==== Records provided ====
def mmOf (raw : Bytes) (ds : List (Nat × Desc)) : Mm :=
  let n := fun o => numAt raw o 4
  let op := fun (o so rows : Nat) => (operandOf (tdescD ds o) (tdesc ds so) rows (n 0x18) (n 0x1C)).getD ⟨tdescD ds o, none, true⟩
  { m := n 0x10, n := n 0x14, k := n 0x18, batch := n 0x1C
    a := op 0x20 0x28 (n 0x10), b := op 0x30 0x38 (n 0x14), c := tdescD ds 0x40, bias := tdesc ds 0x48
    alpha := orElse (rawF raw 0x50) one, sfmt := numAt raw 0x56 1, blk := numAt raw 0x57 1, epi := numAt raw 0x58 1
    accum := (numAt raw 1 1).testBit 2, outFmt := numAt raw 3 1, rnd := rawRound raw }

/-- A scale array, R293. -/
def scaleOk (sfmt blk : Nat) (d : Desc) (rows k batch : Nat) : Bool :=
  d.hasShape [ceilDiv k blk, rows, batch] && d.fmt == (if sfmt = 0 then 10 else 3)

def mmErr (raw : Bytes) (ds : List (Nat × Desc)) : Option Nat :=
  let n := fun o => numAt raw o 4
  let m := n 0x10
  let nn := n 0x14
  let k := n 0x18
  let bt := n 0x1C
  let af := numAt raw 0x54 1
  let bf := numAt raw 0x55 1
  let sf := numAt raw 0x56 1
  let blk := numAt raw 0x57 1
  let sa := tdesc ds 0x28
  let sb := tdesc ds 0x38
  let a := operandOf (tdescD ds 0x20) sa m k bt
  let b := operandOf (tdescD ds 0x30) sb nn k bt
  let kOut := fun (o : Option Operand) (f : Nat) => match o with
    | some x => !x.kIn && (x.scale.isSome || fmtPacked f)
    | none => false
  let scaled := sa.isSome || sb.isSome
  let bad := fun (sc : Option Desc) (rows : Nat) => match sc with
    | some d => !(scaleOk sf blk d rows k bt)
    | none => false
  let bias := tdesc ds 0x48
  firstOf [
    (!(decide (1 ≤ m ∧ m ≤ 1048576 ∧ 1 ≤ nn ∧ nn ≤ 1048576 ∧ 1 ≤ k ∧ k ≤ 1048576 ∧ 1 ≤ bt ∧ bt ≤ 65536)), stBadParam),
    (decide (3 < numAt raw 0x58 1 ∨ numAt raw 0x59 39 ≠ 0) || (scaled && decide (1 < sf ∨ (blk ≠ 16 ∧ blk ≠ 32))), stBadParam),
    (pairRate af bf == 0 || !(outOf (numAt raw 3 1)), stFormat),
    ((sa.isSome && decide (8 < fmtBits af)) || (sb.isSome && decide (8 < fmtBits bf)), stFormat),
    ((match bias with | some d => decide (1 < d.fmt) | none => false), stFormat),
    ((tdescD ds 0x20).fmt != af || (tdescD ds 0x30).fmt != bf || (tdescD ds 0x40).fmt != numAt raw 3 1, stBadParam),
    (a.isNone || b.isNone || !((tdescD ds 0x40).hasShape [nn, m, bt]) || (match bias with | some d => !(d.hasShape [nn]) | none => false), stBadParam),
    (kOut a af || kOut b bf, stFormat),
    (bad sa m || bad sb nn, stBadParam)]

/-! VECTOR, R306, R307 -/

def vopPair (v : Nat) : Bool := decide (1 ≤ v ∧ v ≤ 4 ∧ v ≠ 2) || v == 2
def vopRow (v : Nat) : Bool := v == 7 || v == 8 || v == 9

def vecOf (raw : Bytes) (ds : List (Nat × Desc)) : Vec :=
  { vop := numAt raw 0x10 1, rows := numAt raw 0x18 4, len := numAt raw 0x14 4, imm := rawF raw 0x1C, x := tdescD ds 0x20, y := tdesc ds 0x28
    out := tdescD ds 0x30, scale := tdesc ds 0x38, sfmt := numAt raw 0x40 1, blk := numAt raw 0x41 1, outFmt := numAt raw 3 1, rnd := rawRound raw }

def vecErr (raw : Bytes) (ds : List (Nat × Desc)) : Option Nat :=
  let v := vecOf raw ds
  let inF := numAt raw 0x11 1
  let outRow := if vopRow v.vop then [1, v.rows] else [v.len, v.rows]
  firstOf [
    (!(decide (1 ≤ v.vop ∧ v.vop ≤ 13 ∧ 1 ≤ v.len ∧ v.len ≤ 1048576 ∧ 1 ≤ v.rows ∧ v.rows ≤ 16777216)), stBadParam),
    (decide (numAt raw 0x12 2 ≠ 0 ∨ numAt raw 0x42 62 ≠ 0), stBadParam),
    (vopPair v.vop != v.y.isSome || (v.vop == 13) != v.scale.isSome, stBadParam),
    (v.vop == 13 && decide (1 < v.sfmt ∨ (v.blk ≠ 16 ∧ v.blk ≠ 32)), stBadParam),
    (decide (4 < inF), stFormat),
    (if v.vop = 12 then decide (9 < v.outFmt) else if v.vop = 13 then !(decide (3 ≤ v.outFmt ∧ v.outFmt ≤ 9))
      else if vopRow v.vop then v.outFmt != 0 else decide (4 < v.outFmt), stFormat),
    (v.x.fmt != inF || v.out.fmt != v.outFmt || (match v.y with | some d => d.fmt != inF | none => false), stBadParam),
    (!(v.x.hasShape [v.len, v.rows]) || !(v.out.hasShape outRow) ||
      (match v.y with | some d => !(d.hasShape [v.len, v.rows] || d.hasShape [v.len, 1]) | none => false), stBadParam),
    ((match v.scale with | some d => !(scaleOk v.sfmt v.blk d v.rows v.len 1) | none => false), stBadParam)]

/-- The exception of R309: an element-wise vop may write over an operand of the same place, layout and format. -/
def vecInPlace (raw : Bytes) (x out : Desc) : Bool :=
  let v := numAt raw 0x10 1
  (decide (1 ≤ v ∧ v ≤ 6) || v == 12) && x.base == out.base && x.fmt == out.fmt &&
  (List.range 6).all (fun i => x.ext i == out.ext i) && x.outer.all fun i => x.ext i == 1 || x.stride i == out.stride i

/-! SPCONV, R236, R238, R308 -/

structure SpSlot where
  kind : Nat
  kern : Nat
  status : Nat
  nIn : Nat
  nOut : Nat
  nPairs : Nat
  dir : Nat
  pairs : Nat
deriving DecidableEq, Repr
====
==== Records provided ====
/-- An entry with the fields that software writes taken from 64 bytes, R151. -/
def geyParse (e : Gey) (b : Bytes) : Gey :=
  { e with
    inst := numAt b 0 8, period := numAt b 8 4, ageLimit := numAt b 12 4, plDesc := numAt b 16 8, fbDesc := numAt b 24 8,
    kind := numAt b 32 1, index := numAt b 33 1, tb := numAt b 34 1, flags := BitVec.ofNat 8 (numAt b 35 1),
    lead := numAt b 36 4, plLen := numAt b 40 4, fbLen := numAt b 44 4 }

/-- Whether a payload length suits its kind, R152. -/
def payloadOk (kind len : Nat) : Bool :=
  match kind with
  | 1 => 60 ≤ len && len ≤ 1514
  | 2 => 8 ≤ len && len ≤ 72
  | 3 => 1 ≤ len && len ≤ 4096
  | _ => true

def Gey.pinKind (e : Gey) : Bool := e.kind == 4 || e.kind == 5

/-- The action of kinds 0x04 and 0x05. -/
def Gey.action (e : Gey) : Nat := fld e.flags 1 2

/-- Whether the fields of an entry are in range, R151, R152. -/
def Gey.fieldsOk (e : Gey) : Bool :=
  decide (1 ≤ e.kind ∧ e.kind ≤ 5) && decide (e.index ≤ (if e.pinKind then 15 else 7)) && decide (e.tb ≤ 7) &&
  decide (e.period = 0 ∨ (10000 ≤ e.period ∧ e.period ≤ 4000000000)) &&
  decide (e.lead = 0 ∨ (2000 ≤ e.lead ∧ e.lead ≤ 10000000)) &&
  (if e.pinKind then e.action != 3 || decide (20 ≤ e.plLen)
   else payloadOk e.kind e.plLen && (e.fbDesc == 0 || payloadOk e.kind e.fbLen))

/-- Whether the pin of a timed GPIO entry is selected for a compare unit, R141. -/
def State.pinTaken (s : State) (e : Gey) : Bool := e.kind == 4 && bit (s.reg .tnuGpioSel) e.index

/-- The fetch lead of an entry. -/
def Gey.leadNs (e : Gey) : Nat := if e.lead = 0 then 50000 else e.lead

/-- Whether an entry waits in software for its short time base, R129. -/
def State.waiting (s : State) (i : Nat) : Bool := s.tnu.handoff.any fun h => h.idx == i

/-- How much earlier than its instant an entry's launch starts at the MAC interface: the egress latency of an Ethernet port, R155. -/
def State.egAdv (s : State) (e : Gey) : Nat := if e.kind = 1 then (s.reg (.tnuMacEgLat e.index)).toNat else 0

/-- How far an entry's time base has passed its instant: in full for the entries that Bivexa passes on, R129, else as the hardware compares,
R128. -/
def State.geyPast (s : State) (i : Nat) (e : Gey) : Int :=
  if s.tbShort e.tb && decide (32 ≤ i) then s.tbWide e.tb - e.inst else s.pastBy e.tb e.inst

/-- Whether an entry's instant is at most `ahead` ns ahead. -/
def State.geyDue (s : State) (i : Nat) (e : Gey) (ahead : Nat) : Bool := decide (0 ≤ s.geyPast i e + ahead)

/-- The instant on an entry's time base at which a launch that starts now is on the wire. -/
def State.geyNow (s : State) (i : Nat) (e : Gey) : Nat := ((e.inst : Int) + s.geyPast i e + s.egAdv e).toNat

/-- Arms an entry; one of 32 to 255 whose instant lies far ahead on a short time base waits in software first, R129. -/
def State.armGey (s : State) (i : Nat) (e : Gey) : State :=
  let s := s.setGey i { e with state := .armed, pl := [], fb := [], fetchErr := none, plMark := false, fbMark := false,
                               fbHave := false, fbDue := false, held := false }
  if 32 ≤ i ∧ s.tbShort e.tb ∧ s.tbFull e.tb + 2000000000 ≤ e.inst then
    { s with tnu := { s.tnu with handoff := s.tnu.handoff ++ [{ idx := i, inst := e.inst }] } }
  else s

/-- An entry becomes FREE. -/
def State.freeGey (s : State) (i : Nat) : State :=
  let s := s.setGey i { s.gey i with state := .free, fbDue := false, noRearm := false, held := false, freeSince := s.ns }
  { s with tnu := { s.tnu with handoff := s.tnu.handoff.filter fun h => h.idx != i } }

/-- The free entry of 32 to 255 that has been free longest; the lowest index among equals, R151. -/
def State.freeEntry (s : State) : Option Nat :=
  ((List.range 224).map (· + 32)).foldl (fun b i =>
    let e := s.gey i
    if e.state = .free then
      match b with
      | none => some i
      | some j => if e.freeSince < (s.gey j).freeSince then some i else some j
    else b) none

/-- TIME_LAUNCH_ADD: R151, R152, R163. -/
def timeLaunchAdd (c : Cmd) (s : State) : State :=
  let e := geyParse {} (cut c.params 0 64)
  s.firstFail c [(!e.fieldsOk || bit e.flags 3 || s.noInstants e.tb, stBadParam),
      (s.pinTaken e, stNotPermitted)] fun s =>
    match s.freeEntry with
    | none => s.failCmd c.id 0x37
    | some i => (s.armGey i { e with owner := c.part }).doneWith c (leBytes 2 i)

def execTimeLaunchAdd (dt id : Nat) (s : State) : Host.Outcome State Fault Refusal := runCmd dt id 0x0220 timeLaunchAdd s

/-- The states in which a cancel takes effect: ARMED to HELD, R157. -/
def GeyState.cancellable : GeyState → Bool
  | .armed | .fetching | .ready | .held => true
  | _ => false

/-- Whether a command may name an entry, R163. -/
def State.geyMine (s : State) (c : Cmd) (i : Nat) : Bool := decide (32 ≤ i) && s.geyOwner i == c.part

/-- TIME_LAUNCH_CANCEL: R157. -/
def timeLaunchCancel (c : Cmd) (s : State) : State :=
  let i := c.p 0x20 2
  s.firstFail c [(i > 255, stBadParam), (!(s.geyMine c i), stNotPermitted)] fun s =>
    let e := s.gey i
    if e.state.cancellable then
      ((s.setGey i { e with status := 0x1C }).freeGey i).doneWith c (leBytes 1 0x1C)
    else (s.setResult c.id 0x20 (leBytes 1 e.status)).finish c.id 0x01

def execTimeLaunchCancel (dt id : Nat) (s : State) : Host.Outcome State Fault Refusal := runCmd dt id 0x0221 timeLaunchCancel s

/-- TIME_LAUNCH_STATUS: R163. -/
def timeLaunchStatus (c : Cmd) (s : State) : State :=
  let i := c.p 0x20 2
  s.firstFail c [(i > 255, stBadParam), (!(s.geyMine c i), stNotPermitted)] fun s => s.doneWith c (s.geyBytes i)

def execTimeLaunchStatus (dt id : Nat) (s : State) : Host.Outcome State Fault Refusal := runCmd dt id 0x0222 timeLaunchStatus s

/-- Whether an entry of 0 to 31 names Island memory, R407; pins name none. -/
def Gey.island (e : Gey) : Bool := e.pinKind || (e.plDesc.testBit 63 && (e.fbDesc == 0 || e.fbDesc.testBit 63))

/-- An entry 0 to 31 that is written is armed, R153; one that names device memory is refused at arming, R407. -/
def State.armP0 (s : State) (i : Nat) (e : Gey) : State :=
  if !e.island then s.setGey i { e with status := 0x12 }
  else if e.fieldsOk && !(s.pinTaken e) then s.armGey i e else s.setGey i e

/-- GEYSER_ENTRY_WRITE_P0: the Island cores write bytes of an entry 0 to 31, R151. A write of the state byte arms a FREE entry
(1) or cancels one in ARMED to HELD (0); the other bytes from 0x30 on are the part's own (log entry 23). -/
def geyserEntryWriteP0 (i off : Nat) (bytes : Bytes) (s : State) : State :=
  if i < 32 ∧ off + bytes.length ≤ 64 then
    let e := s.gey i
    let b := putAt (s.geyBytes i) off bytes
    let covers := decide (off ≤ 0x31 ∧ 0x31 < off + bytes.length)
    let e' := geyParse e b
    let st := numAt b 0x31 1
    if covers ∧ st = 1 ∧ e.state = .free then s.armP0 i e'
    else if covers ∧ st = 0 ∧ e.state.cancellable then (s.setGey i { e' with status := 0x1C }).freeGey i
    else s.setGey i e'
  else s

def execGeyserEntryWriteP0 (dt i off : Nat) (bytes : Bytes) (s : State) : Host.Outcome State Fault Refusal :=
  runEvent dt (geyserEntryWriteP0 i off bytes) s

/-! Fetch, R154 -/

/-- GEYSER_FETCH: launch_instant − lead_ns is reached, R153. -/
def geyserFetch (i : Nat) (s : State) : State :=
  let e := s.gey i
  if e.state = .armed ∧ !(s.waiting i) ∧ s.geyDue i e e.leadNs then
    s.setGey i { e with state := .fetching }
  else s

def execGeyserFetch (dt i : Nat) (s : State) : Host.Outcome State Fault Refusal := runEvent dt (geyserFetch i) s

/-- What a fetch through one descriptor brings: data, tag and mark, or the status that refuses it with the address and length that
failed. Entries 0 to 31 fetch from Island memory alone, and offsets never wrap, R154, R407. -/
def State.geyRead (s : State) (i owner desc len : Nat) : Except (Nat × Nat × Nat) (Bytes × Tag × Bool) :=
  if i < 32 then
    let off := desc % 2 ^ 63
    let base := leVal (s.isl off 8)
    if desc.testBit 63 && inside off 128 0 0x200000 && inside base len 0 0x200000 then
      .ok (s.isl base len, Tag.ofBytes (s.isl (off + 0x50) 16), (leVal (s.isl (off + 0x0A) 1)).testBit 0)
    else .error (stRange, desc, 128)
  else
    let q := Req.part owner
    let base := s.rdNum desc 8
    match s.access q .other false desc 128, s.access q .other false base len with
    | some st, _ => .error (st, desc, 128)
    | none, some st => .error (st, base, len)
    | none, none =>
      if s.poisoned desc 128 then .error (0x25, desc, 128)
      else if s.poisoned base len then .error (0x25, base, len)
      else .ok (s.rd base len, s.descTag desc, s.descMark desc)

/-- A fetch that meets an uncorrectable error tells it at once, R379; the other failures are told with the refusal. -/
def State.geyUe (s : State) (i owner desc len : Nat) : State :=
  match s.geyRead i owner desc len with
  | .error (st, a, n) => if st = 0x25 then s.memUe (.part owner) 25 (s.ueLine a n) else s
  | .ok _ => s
====
- What you have to do -
Looking at the records above, return exactly the lines from the line with "def mmOf (raw" to the line with "alpha := orElse", both ends included.

- Answer box -
def mmOf (raw : Bytes) (ds : List (Nat × Desc)) : Mm :=
  let n := fun o => numAt raw o 4
  let op := fun (o so rows : Nat) => (operandOf (tdescD ds o) (tdesc ds so) rows (n 0x18) (n 0x1C)).getD ⟨tdescD ds o, none, true⟩
  { m := n 0x10, n := n 0x14, k := n 0x18, batch := n 0x1C
    a := op 0x20 0x28 (n 0x10), b := op 0x30 0x38 (n 0x14), c := tdescD ds 0x40, bias := tdesc ds 0x48
    alpha := orElse (rawF raw 0x50) one, sfmt := numAt raw 0x56 1, blk := numAt raw 0x57 1, epi := numAt raw 0x58 1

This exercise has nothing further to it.